Advisor Perspectives welcomes guest contributions. The views presented here do not necessarily represent those of Advisor Perspectives.
Advisors serving 401(k) plans may successfully improve investment performance, only to find out that the plan sponsor is totally unsatisfied. A recent conversation I had made that painfully obvious, and a recent study by my company confirmed that such outcomes occur all too often.
At a networking meeting I attended in June for startup companies in the Boston area, the newly hired HR director of a 70-employee biotech company told me about her role as plan sponsor for its 401(k) plan. While she was an experienced investor, she had never managed a retirement plan before and was very concerned that recently laid-off employees were considering filing fiduciary negligence lawsuits against the plan.
This was a typical, boilerplate small-business plan sold by a financial advisor at a bank broker-dealer. Seeking assistance to help her understand her ERISA fiduciary obligations, the HR director called the advisor and was immediately shuffled off to the company’s centralized retirement call center. There she was passed along a chain of representatives until she was finally told that they could not help her, advising her to contact an ERISA attorney instead. A week later, having apparently forgotten her previous call, the advisor called to discuss adding new funds to the plan.
Shortly thereafter, the HR director made searching for a new plan provider one of her highest priorities.
Similar situations are all too common in the small-plan space, and they are a chief source of client dissatisfaction, according to findings from The Briskin Consulting Study of Small-Retirement-Plan Sponsors. Analyzing the results from an online survey of 112 small-plan sponsors conducted in the first quarter of 2010, the study reveals the issues that keep plan sponsors up at night and the reasons why they select, stick with, and switch providers.
Product performance isn’t a priority
Advisors would like to think that investment performance sells plans. This is not the case.
While 77% of respondents were dissatisfied with returns from the investment options in their plans – who wouldn’t be, in this market? – only 48% considered underperformance to be a “major concern.” Compare this to the 74% who were very worried about meeting their fiduciary obligations and the 87% who were struggling to keep up with ever-changing Department of Labor regulations.
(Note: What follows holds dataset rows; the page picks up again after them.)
-- ==== Sys2Proof/Machine/Operands.lean ====
section
/-! DEFINITION. Words that compute results from their operands: in each present thread with U = 0, and once for the group with U = 1 (R16, R17, R39, R111 to R113). -/

namespace Sys2Proof.Machine

/-- The registers of a result of n registers, low first (R99). -/
def regWords (n v : Nat) : List Word := (List.range n).map fun j => BitVec.ofNat 32 (v / 2 ^ (32 * j))

/-- A result written to consecutive v registers from d, unless N is 1, and pushed onto the ring of its pipe, low half first (R39, R113). -/
def putV (sh : Shape) (v : Nat) (pen : Bool) : List Eff :=
  match sh.dsts with
  | [] => []
  | (d, n) :: _ =>
    (if sh.n then [] else imap (fun j w => Eff.wv (d + j) w pen) 0 (regWords n v)) ++ (regWords n v).map fun w => Eff.push sh.pipe w pen

/-- A result written to consecutive s registers from d; nothing is pushed (R38). -/
def putSs (sh : Shape) (v : Nat) (pen : Bool) : List Eff :=
  match sh.dsts with
  | [] => []
  | (d, n) :: _ => imap (fun j w => Eff.ws (d + j) w pen) 0 (regWords n v)

/-- The sticky flags of a result; raising none leaves FLG and FPEN as they are (R146). -/
def putFlags (fl : BitVec 5) (pen : Bool) : List Eff := if fl = 0 then [] else [.flags fl pen]

/-- The effects of one result in a group: in one thread, with U = 0. -/
def calcThread (sh : Shape) (f : List Nat → Nat × BitVec 5) (v : View) (i : Nat) (t : Thread) : TPlan :=
  let xs := sh.srcs.map (readSrc v.g i t sh.lit sh.pipe)
  let r := f (xs.map (·.val))
  let pen := xs.any (·.pen)
  .go (putFlags r.2 pen ++ putV sh r.1 pen) []

/-- The effects of one result in a group: once, with U = 1; its flags go to every present thread (R146). -/
def calcGroup (sh : Shape) (f : List Nat → Nat × BitVec 5) (v : View) : Plan :=
  let xs := sh.srcs.map (readSrcU v.g sh.lit)
  let r := f (xs.map (·.val))
  let pen := xs.any (·.pen)
  .go (⟨v.slot, none, putSs sh r.1 pen, [], none, false⟩ ::
    (v.present.map fun i => ⟨v.slot, some i, putFlags r.2 pen, [], none, false⟩))

/-- A word that computes its result, and its flags, from its sources. -/
def compute (sh : Shape) (f : List Nat → Nat × BitVec 5) (v : View) : Plan :=
  if sh.u then calcGroup sh f v else eachThread sh (calcThread sh f) v

/-- A word that issues with a plan. -/
def run (i : Instr) (plan : Shape → View → Plan) (s : State) : Host.Outcome State Fault Refusal :=
  .next (issue (shapeOn s.cur.1 i) (plan (shapeOn s.cur.1 i)) s)

/-- A word that computes one result. -/
def runCalc (i : Instr) (f : List Nat → Nat × BitVec 5) (s : State) : Host.Outcome State Fault Refusal :=
  run i (fun sh => compute sh f) s

/-- A result of one 32-bit operand, without flags. -/
def one32 (f : Word → Word) : List Nat → Nat × BitVec 5
  | [a] => ((f (BitVec.ofNat 32 a)).toNat, 0)
  | _ => (0, 0)
/-- A result of two 32-bit operands, without flags. -/
def two32 (f : Word → Word → Word) : List Nat → Nat × BitVec 5
  | [a, b] => ((f (BitVec.ofNat 32 a) (BitVec.ofNat 32 b)).toNat, 0)
  | _ => (0, 0)
/-- A result of two 32-bit operands and the old d, without flags. -/
def three32 (f : Word → Word → Word → Word) : List Nat → Nat × BitVec 5
  | [a, b, d] => ((f (BitVec.ofNat 32 a) (BitVec.ofNat 32 b) (BitVec.ofNat 32 d)).toNat, 0)
  | _ => (0, 0)
/-- A result of two pairs. -/
def two64 (f : Dword → Dword → Dword) : List Nat → Nat × BitVec 5
  | [a, b] => ((f (BitVec.ofNat 64 a) (BitVec.ofNat 64 b)).toNat, 0)
  | _ => (0, 0)
/-- A pair from a pair and a 32-bit operand. -/
def pairWith (f : Dword → Word → Dword) : List Nat → Nat × BitVec 5
  | [a, b] => ((f (BitVec.ofNat 64 a) (BitVec.ofNat 32 b)).toNat, 0)
  | _ => (0, 0)
/-- A pair from two 32-bit operands. -/
def wide32 (f : Word → Word → Dword) : List Nat → Nat × BitVec 5
  | [a, b] => ((f (BitVec.ofNat 32 a) (BitVec.ofNat 32 b)).toNat, 0)
  | _ => (0, 0)

/-- A compare in one thread: the predicate takes the condition and the OR of the sources' penumbra bits (R120, R156). -/
def compareThread (sh : Shape) (p : Nat) (f : List Nat → Bool × BitVec 5) (v : View) (i : Nat) (t : Thread) : TPlan :=
  let xs := sh.srcs.map (readSrc v.g i t sh.lit sh.pipe)
  let r := f (xs.map (·.val))
  let pen := xs.any (·.pen)
  .go (putFlags r.2 pen ++ [.wp p r.1 pen]) []

/-- A compare. -/
def runCompare (i : Instr) (p : BitVec 3) (f : List Nat → Bool × BitVec 5) (s : State) : Host.Outcome State Fault Refusal :=
  run i (fun sh => eachThread sh (compareThread sh p.toNat f)) s

end Sys2Proof.Machine
end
Value-added advice: An increasingly rare commodity
Plan sponsors are looking for advice and assistance that goes beyond the usual bread-and-butter issues of operations and plan compliance. Most were quite happy with the help they were receiving in those particular areas, and were satisfied with the quality and depth of information on the plan’s investment options. But nearly two-thirds felt that they were not receiving adequate advice on fiduciary-related issues, nearly half wanted better regulatory updates, and nearly a third felt that the quality of participant education and advice left a lot to be desired.